=== Problem details ===
Each record should be copied exactly, and none of them omitted.

*** Data for this task ***

/-! ### Decryption (section 3) -/

/-- A decryption succeeds exactly when the input fits IN_BUF and decodes to whole blocks, at least one, the key length
is legal and the decrypted buffer unpads (R155, R165). -/
theorem runDecrypt_eq_ok_iff {alg : Alg} {s : State} {T : List Byte} :
    runDecrypt alg s = .ok T ↔
      s.inLen.toNat ≤ s.cfg.inBufBytes ∧ ∃ C, base64Decode s.inputBytes = .ok C ∧ C.length ≠ 0 ∧ C.length % 16 = 0 ∧
        keyLenOk alg s.keyLen.toNat = true ∧ pkcs7Unpad (decryptedBuffer alg s.keyBytes C) = .ok T := by
  unfold runDecrypt withinInputCapacity decrypt
  split
  case isTrue => exact ⟨nofun, fun ⟨_, _⟩ => by omega⟩
  case isFalse hin =>
    cases base64Decode s.inputBytes with
    | error e => exact ⟨nofun, fun ⟨_, _, hC, _⟩ => nomatch hC⟩
    | ok C =>
      simp only [Except.ok.injEq, exists_eq_left']
      split_ifs with hlen hkey
      · exact ⟨nofun, fun ⟨_, _, _, _⟩ => by omega⟩
      · exact ⟨nofun, fun ⟨_, _, _, hok, _⟩ => by simp [hkey] at hok⟩
      · exact ⟨fun h => ⟨by omega, by omega, by omega, by simpa using hkey, h⟩, fun ⟨_, _, _, _, h⟩ => h⟩

/-- Under a legal key length the key has as many bytes as KEY_LEN says. -/
theorem keyBytes_length_of_ok {alg : Alg} {s : State} (hok : keyLenOk alg s.keyLen.toNat = true) :
    s.keyBytes.length = s.keyLen.toNat := by
  rw [keyLenOk_iff] at hok
  rw [keyBytes_length]
  omega

/-- Under a legal key length the IV is a block (R220). -/
theorem deriveIv_keyBytes_length {alg : Alg} {s : State} (hok : keyLenOk alg s.keyLen.toNat = true) :
    (deriveIv alg s.keyBytes).length = 16 := by
  refine deriveIv_length alg _ fun _ => ?_
  rw [keyBytes_length_of_ok hok]
  rw [keyLenOk_iff] at hok
  omega

/-- The decrypted buffer is as long as the ciphertext (R166). -/
theorem decryptedBuffer_length {alg : Alg} {s : State} {C : List Byte} (hok : keyLenOk alg s.keyLen.toNat = true)
    (hC : C.length % 16 = 0) : (decryptedBuffer alg s.keyBytes C).length = C.length :=
  cbcDecrypt_length alg _ (deriveIv_keyBytes_length hok) hC

/-- A decryption whose buffer ends in a marker from 1 to 16 gives the buffer less that many bytes. -/
theorem runDecrypt_of_marker {alg : Alg} {s : State} {C M : List Byte} (hin : s.inLen.toNat ≤ s.cfg.inBufBytes)
    (hdec : base64Decode s.inputBytes = .ok C) (hpos : C.length ≠ 0) (hblocks : C.length % 16 = 0)
    (hok : keyLenOk alg s.keyLen.toNat = true) (hM : M = decryptedBuffer alg s.keyBytes C) (hlow : 1 ≤ padMarker M)
    (hhigh : padMarker M ≤ 16) : runDecrypt alg s = .ok (M.take (C.length - padMarker M)) := by
  have hlen : M.length = C.length := hM ▸ decryptedBuffer_length hok hblocks
  refine runDecrypt_eq_ok_iff.2 ⟨hin, C, hdec, hpos, hblocks, hok, ?_⟩
  exact hM ▸ pkcs7Unpad_eq_ok_iff.2 ⟨hlow, hhigh, by rw [hlen]⟩

/-- Settles O30: the marker is legal, and the IV is the first 16 bytes of the key. -/
theorem decAesSucceeds : Obligations.DecAesSucceeds := by
  intro s C K M n hlegal hin hdec hpos hblocks hkey hK hM hn hlow hhigh
  subst hn
  have hok : keyLenOk .aes s.keyLen.toNat = true := by rw [keyLenOk_iff]; tauto
  have hbuffer : M = decryptedBuffer .aes s.keyBytes C := by
    rw [hM, hK, decryptedBuffer, deriveIv, State.keyBytes, slice_zero, slice_zero]
  exact exec_succeedsWith (i := .decAes) hlegal
    (runDecrypt_of_marker hin hdec hpos hblocks hok hbuffer hlow hhigh)

/-- Settles O31: the same under the fixed IV. -/
theorem decSm4Succeeds : Obligations.DecSm4Succeeds := by
  intro s C M n hlegal hin hdec hpos hblocks hkey hM hn hlow hhigh
  subst hn
  have hok : keyLenOk .sm4 s.keyLen.toNat = true := by rw [hkey]; rfl
  have hbuffer : M = decryptedBuffer .sm4 s.keyBytes C := by
    rw [hM, decryptedBuffer, deriveIv, State.keyBytes, hkey, slice_zero, sm4Iv]
  exact exec_succeedsWith (i := .decSm4) hlegal
    (runDecrypt_of_marker hin hdec hpos hblocks hok hbuffer hlow hhigh)

/-- Settles O37: the marker of the decrypted buffer is the number of bytes it lost; the rest is shorter than the
text. -/
theorem decryptionOutputs : Obligations.DecryptionOutputs := by
  intro alg s t hlegal hexec hsucc
  obtain ⟨T, hrun, rfl⟩ | ⟨e, -, rfl⟩ := exec_inversion hexec
  · have hout := succeed_outLen_toNat hlegal hrun
    have hfits := runOf_length hlegal hrun
    rw [runOf_decCommand] at hrun
    obtain ⟨hshorter, -⟩ := runDecrypt_length hrun
    obtain ⟨-, C, hdec, hpos, hblocks, hok, hunpad⟩ := runDecrypt_eq_ok_iff.1 hrun
    obtain ⟨hlow, hhigh, hT⟩ := pkcs7Unpad_eq_ok_iff.1 hunpad
    refine ⟨⟨C, _, hdec, hlow, hhigh, by omega, ?_⟩, by omega, by omega⟩
    rw [hout, hT, List.length_take, decryptedBuffer_length hok hblocks]
    omega
  · simp at hsucc

/-! ### The illegal words (section 4) -/

/-- Settles O32: ILLEGAL raises its error in any state, so also in the one acceptance leaves, whose other flags are
clear. -/
theorem illegalCommandCompletesWithCode5 : Obligations.IllegalCommandCompletesWithCode5 := by
  refine ⟨fun w s => ⟨_, exec_of_error rfl, failsWith_raise s .illegalCommand⟩,
    fun w s hbusy => busWrite_of_busy hbusy, fun w s h1 h11 h2 h12 hidle => ?_⟩
  have hillegal : decode w = .illegal w :=
    decode_of_not_legal fun hw => by rw [mem_legalWords_iff] at hw; tauto
  rw [busWrite_cmd (by decide) hidle, hillegal]
  refine ⟨_, exec_of_error rfl, ⟨rfl, fun _ => rfl⟩, BitVec.eq_of_toNat_eq ?_⟩
  rw [busReadWord_status, statusWord_toNat]
  simp [State.busyFlag, CommandError.code]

*** End of Data for this task ***

=== Task output ===
/-! ### Decryption (section 3) -/

/-- A decryption succeeds exactly when the input fits IN_BUF and decodes to whole blocks, at least one, the key length
is legal and the decrypted buffer unpads (R155, R165). -/
theorem runDecrypt_eq_ok_iff {alg : Alg} {s : State} {T : List Byte} :
    runDecrypt alg s = .ok T ↔
      s.inLen.toNat ≤ s.cfg.inBufBytes ∧ ∃ C, base64Decode s.inputBytes = .ok C ∧ C.length ≠ 0 ∧ C.length % 16 = 0 ∧
        keyLenOk alg s.keyLen.toNat = true ∧ pkcs7Unpad (decryptedBuffer alg s.keyBytes C) = .ok T := by
  unfold runDecrypt withinInputCapacity decrypt
  split
  case isTrue => exact ⟨nofun, fun ⟨_, _⟩ => by omega⟩
  case isFalse hin =>
    cases base64Decode s.inputBytes with
    | error e => exact ⟨nofun, fun ⟨_, _, hC, _⟩ => nomatch hC⟩
    | ok C =>
      simp only [Except.ok.injEq, exists_eq_left']
      split_ifs with hlen hkey
      · exact ⟨nofun, fun ⟨_, _, _, _⟩ => by omega⟩
      · exact ⟨nofun, fun ⟨_, _, _, hok, _⟩ => by simp [hkey] at hok⟩
      · exact ⟨fun h => ⟨by omega, by omega, by omega, by simpa using hkey, h⟩, fun ⟨_, _, _, _, h⟩ => h⟩

/-- Under a legal key length the key has as many bytes as KEY_LEN says. -/
theorem keyBytes_length_of_ok {alg : Alg} {s : State} (hok : keyLenOk alg s.keyLen.toNat = true) :
    s.keyBytes.length = s.keyLen.toNat := by
  rw [keyLenOk_iff] at hok
  rw [keyBytes_length]
  omega

/-- Under a legal key length the IV is a block (R220). -/
theorem deriveIv_keyBytes_length {alg : Alg} {s : State} (hok : keyLenOk alg s.keyLen.toNat = true) :
    (deriveIv alg s.keyBytes).length = 16 := by
  refine deriveIv_length alg _ fun _ => ?_
  rw [keyBytes_length_of_ok hok]
  rw [keyLenOk_iff] at hok
  omega

/-- The decrypted buffer is as long as the ciphertext (R166). -/
theorem decryptedBuffer_length {alg : Alg} {s : State} {C : List Byte} (hok : keyLenOk alg s.keyLen.toNat = true)
    (hC : C.length % 16 = 0) : (decryptedBuffer alg s.keyBytes C).length = C.length :=
  cbcDecrypt_length alg _ (deriveIv_keyBytes_length hok) hC

/-- A decryption whose buffer ends in a marker from 1 to 16 gives the buffer less that many bytes. -/
theorem runDecrypt_of_marker {alg : Alg} {s : State} {C M : List Byte} (hin : s.inLen.toNat ≤ s.cfg.inBufBytes)
    (hdec : base64Decode s.inputBytes = .ok C) (hpos : C.length ≠ 0) (hblocks : C.length % 16 = 0)
    (hok : keyLenOk alg s.keyLen.toNat = true) (hM : M = decryptedBuffer alg s.keyBytes C) (hlow : 1 ≤ padMarker M)
    (hhigh : padMarker M ≤ 16) : runDecrypt alg s = .ok (M.take (C.length - padMarker M)) := by
  have hlen : M.length = C.length := hM ▸ decryptedBuffer_length hok hblocks
  refine runDecrypt_eq_ok_iff.2 ⟨hin, C, hdec, hpos, hblocks, hok, ?_⟩
  exact hM ▸ pkcs7Unpad_eq_ok_iff.2 ⟨hlow, hhigh, by rw [hlen]⟩

/-- Settles O30: the marker is legal, and the IV is the first 16 bytes of the key. -/
theorem decAesSucceeds : Obligations.DecAesSucceeds := by
  intro s C K M n hlegal hin hdec hpos hblocks hkey hK hM hn hlow hhigh
  subst hn
  have hok : keyLenOk .aes s.keyLen.toNat = true := by rw [keyLenOk_iff]; tauto
  have hbuffer : M = decryptedBuffer .aes s.keyBytes C := by
    rw [hM, hK, decryptedBuffer, deriveIv, State.keyBytes, slice_zero, slice_zero]
  exact exec_succeedsWith (i := .decAes) hlegal
    (runDecrypt_of_marker hin hdec hpos hblocks hok hbuffer hlow hhigh)

/-- Settles O31: the same under the fixed IV. -/
theorem decSm4Succeeds : Obligations.DecSm4Succeeds := by
  intro s C M n hlegal hin hdec hpos hblocks hkey hM hn hlow hhigh
  subst hn
  have hok : keyLenOk .sm4 s.keyLen.toNat = true := by rw [hkey]; rfl
  have hbuffer : M = decryptedBuffer .sm4 s.keyBytes C := by
    rw [hM, decryptedBuffer, deriveIv, State.keyBytes, hkey, slice_zero, sm4Iv]
  exact exec_succeedsWith (i := .decSm4) hlegal
    (runDecrypt_of_marker hin hdec hpos hblocks hok hbuffer hlow hhigh)

/-- Settles O37: the marker of the decrypted buffer is the number of bytes it lost; the rest is shorter than the
text. -/
theorem decryptionOutputs : Obligations.DecryptionOutputs := by
  intro alg s t hlegal hexec hsucc
  obtain ⟨T, hrun, rfl⟩ | ⟨e, -, rfl⟩ := exec_inversion hexec
  · have hout := succeed_outLen_toNat hlegal hrun
    have hfits := runOf_length hlegal hrun
    rw [runOf_decCommand] at hrun
    obtain ⟨hshorter, -⟩ := runDecrypt_length hrun
    obtain ⟨-, C, hdec, hpos, hblocks, hok, hunpad⟩ := runDecrypt_eq_ok_iff.1 hrun
    obtain ⟨hlow, hhigh, hT⟩ := pkcs7Unpad_eq_ok_iff.1 hunpad
    refine ⟨⟨C, _, hdec, hlow, hhigh, by omega, ?_⟩, by omega, by omega⟩
    rw [hout, hT, List.length_take, decryptedBuffer_length hok hblocks]
    omega
  · simp at hsucc

/-! ### The illegal words (section 4) -/

/-- Settles O32: ILLEGAL raises its error in any state, so also in the one acceptance leaves, whose other flags are
clear. -/
theorem illegalCommandCompletesWithCode5 : Obligations.IllegalCommandCompletesWithCode5 := by
  refine ⟨fun w s => ⟨_, exec_of_error rfl, failsWith_raise s .illegalCommand⟩,
    fun w s hbusy => busWrite_of_busy hbusy, fun w s h1 h11 h2 h12 hidle => ?_⟩
  have hillegal : decode w = .illegal w :=
    decode_of_not_legal fun hw => by rw [mem_legalWords_iff] at hw; tauto
  rw [busWrite_cmd (by decide) hidle, hillegal]
  refine ⟨_, exec_of_error rfl, ⟨rfl, fun _ => rfl⟩, BitVec.eq_of_toNat_eq ?_⟩
  rw [busReadWord_status, statusWord_toNat]
  simp [State.busyFlag, CommandError.code]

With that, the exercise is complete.